A markdown cell allows you to document your code a data science workflow with simple sentences. It uses markdown syntax to customize the output of the cell. If you double click on this cell, you will be put into editor mode and can change the text you see. Clicking onm the Up or Down Arrows on the side will allow you to exit out of editor mode. You may also with `Ctrl+Enter` to get out of th cell.

## What is Markdown?

When you enter editor mode in a markdown cell, notice that there may be symbols in the editor such as the hashtag (`#`), backtick, and others. These symbols change how the text will be presented once you get out of editor mode. These symbols also control how you can add links, images and math symbols. For your convenience, Google Colab adds a toolbar above the cell that allows you to embed different formatting techniques, such as **bold text**, *italicized text*, and so much more.


## What is a Code Cell?

A code cell allows you to embed R (or any other supported computer language) in your document. Below is a bit of R code that will print "Hello World!". All you need to do is click on the right arrow button when you hover your mouse over the `[1]`. You may also use `Ctrl+Enter` to execute the code.

In [None]:
print("Hello World!")

## Run Initial NB Code

At the beginning of each notebook, there will be code and packages that you need to reload when you open a colab. The sample below will be at the beginning of each notebook:

Run the code below by clicking on the cell and pressing the left arrow sign or click `Shift+Enter` on the keyboard. This will install an R package called `rcistats` that contains helper functions to make your programming lives easier. It will take Colab approximately a minute. Afterwards, you will ask R to load the `rcistats` and `tidyverse` package. This is done using the library function like `library(rcistats)`.

In [None]:
## Run Initial Code
install.packages("rcistats",
                 repos = c("https://inqs909.r-universe.dev", "https://cloud.r-project.org"))
library(rcistats)
library(tidyverse)

## rcistats

The R package "rcistats" is a custom R package related to the course. It contains functions and documents that is used for this class and other classes.

## R as a calculator

R can be thought of as a really powerful calculator. You can do basic arithmetic operations as well complicated machine learning algorithms. All you need to do is type the commands and go. Below we will do some basic arithmetic problems.

2+2

2*5

2/45 + 34

4+3-1

3(4-1)/11

## Functions

Functions are a set of commands that will complete a task on a number or object (more on that later). A function is always recognizable by a word followed by a set of paranthesis. For example, `exp()` is a function that will compute $e^x$. All user needs to do is put a number in the paranthesis. The $e^4$ can be found with the code below:

In [None]:
exp(4)

### Multi-argument Functions

In the example above, you gave one argument to the function, the value 4. Other functions, like `log()` allow you to supply more than one argument to change how the function will execute the command. For example, if you want to compute $\log(4)$ you will need to type `log(100, base = 10)` The `base` argument is needed to alter the `log()` to compute in base 10. Otherwise, it will compute $\ln(100)$.
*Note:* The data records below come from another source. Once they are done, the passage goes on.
-- ==== Sys2Proof/Machine/Display.lean ====
section
/-! DEFINITION. CLS and DRW, the two writers of the framebuffer (spec/43_display.md). -/

namespace Sys2Proof.Machine

/-- 00E0: every cell off (R124). -/
def execCls (s : State) : Host.Outcome State Fault Refusal := .next { s with fb := Grid.clear }

/-- The draw of the sprite rows at (V[x], V[y]): the framebuffer, then VF, once (R123, R125). -/
def State.drawRows (s : State) (x y : Reg) (rows : List Byte) : State :=
  let drawn := s.fb.draw (spriteCells (s.reg x) (s.reg y) 0 rows)
  State.setReg { s with fb := drawn.1 } regF (flagByte drawn.2)

/-- Dxyn: XOR-draw n rows from I (R125; n = 0 draws nothing and clears VF, D29, log 20). -/
def execDrw (x y : Reg) (n : Nibble) (s : State) : Host.Outcome State Fault Refusal :=
  .next (s.load (.drw x y n) (s.effectiveAddress 0) n.toNat (s.drawRows x y))

end Sys2Proof.Machine
end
Try `log(100)`, `log(100, base = 10)`, `log(100, 10)`.

Explain what you observed in executing the tasks.

## Data Types

In R, the type of data, also known as `class`, we are using dictates how the programming works. For the most part, users will use numeric, logical, POSIX and character data types. Other types of data you may encounter are complex and raw.

### Numeric

Numeric classes are essentially numbers, also known as double and integer types of data. A double data is essentially a number with decimal value. An integer data are whole numbers. Try `is.numeric(5.63)`, `is.double(5.63)` and `is.integer(5.63)`

### Character

A character value is where the data values follow a string format. Examples of character values are letters, words and even numbers. A character value is any value surrounded by quotation marks. For example, the phrase “Hello World!” is considered as one character value. Another example is if your data is coded with the actual words “yes” or “no”. To check if you have character data, use the `is.character()` function. Try `is.character("Hello World!")`.

In both the numeric and character data type examples, the output was either `TRUE` or `FALSE`. What do you think that means? What type of data is it?

### Logical

A logical class are data where the only value is `TRUE` or `FALSE`. Sometimes the data is coded as `1` for `TRUE` and `0` for `FALSE`. The data may also be coded as `T` or `F`. To check if data belongs in the logical class, you will need the `is.logical()` function. Try `is.logical(3 < 4)`.


## R Objects

R objects are where most of your data will be stored. An R object can be thought of as a container of data. Each object will share some sort of characteristics that will make them unique for different types of analysis. To create a an R object, you will assign data, using a `<-` operator. to a string of letters and number. Try `x <- 8`.

**Notice the nothing prints out!** This is okay and not all your code will print out something. The line of code `x <- 8` states: create an object called `x` and store (assign, `<-`) the value 8 into it. Now type `x` and run the line. See what happens.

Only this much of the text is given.